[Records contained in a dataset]
-- ==== Sys2Proof/Proofs/Bits.lean ====
section
/-! The exclusive-or of a list of vectors: its equations, its bits, and the case in which one vector alone has a bit. -/

namespace Sys2Proof.Machine

open Sys2Proof

variable {w : Nat}

theorem xorAll_foldl (l : List (BitVec w)) (a : BitVec w) : l.foldl (fun a b => a ^^^ b) a = a ^^^ xorAll l := by
  induction l generalizing a with
  | nil => simp [xorAll]
  | cons v l ih =>
    rw [xorAll, List.foldl_cons, List.foldl_cons, ih, ih (0 ^^^ v)]
    simp [BitVec.xor_assoc]

@[simp] theorem xorAll_nil : xorAll ([] : List (BitVec w)) = 0 := rfl

@[simp] theorem xorAll_cons (v : BitVec w) (l : List (BitVec w)) : xorAll (v :: l) = v ^^^ xorAll l := by
  rw [xorAll, List.foldl_cons, xorAll_foldl]
  simp

theorem xorAll_append (l m : List (BitVec w)) : xorAll (l ++ m) = xorAll l ^^^ xorAll m := by
  induction l with
  | nil => simp
  | cons v l ih => simp [ih, BitVec.xor_assoc]

/-- The exclusive-or of a family is linear in it. -/
theorem xorAll_map_xor {α : Type} (f g : α → BitVec w) (l : List α) :
    xorAll (l.map fun i => f i ^^^ g i) = xorAll (l.map f) ^^^ xorAll (l.map g) := by
  induction l with
  | nil => simp
  | cons i l ih =>
    simp only [List.map_cons, xorAll_cons, ih]
    ac_rfl

/-- What a bit chooses is linear in the bit. -/
theorem ite_xor (a b : Bool) (v : BitVec w) :
    (if (a ^^ b) = true then v else 0) = (if a = true then v else 0) ^^^ (if b = true then v else 0) := by
  cases a <;> cases b <;> simp

/-- A bit that no vector of the family has. -/
theorem getLsbD_xorAll_none {α : Type} (f : α → BitVec w) (l : List α) (n : Nat)
    (h : ∀ i ∈ l, (f i).getLsbD n = false) : (xorAll (l.map f)).getLsbD n = false := by
  induction l with
  | nil => simp
  | cons i l ih =>
    simp only [List.mem_cons, forall_eq_or_imp] at h
    simp [h.1, ih h.2]

/-- A bit that one member of the family alone can have. -/
theorem getLsbD_xorAll_one {α : Type} (f : α → BitVec w) (l : List α) (n : Nat) (i : α) (hd : l.Nodup) (hi : i ∈ l)
    (h : ∀ j ∈ l, j ≠ i → (f j).getLsbD n = false) : (xorAll (l.map f)).getLsbD n = (f i).getLsbD n := by
  induction l with
  | nil => simp at hi
  | cons k l ih =>
    simp only [List.mem_cons, forall_eq_or_imp] at h
    rw [List.nodup_cons] at hd
    rw [List.map_cons, xorAll_cons, BitVec.getLsbD_xor]
    by_cases hk : k = i
    · subst hk
      rw [getLsbD_xorAll_none f l n fun j hj => h.2 j hj fun hjk => hd.1 (hjk ▸ hj), Bool.xor_false]
    · rw [h.1 hk, ih hd.2 ((List.mem_cons.1 hi).resolve_left (Ne.symm hk)) h.2, Bool.false_xor]

end Sys2Proof.Machine
end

Task item. Wherever "Machine" turns up in the records, copy the whole line.

Task solution.
namespace Sys2Proof.Machine
end Sys2Proof.Machine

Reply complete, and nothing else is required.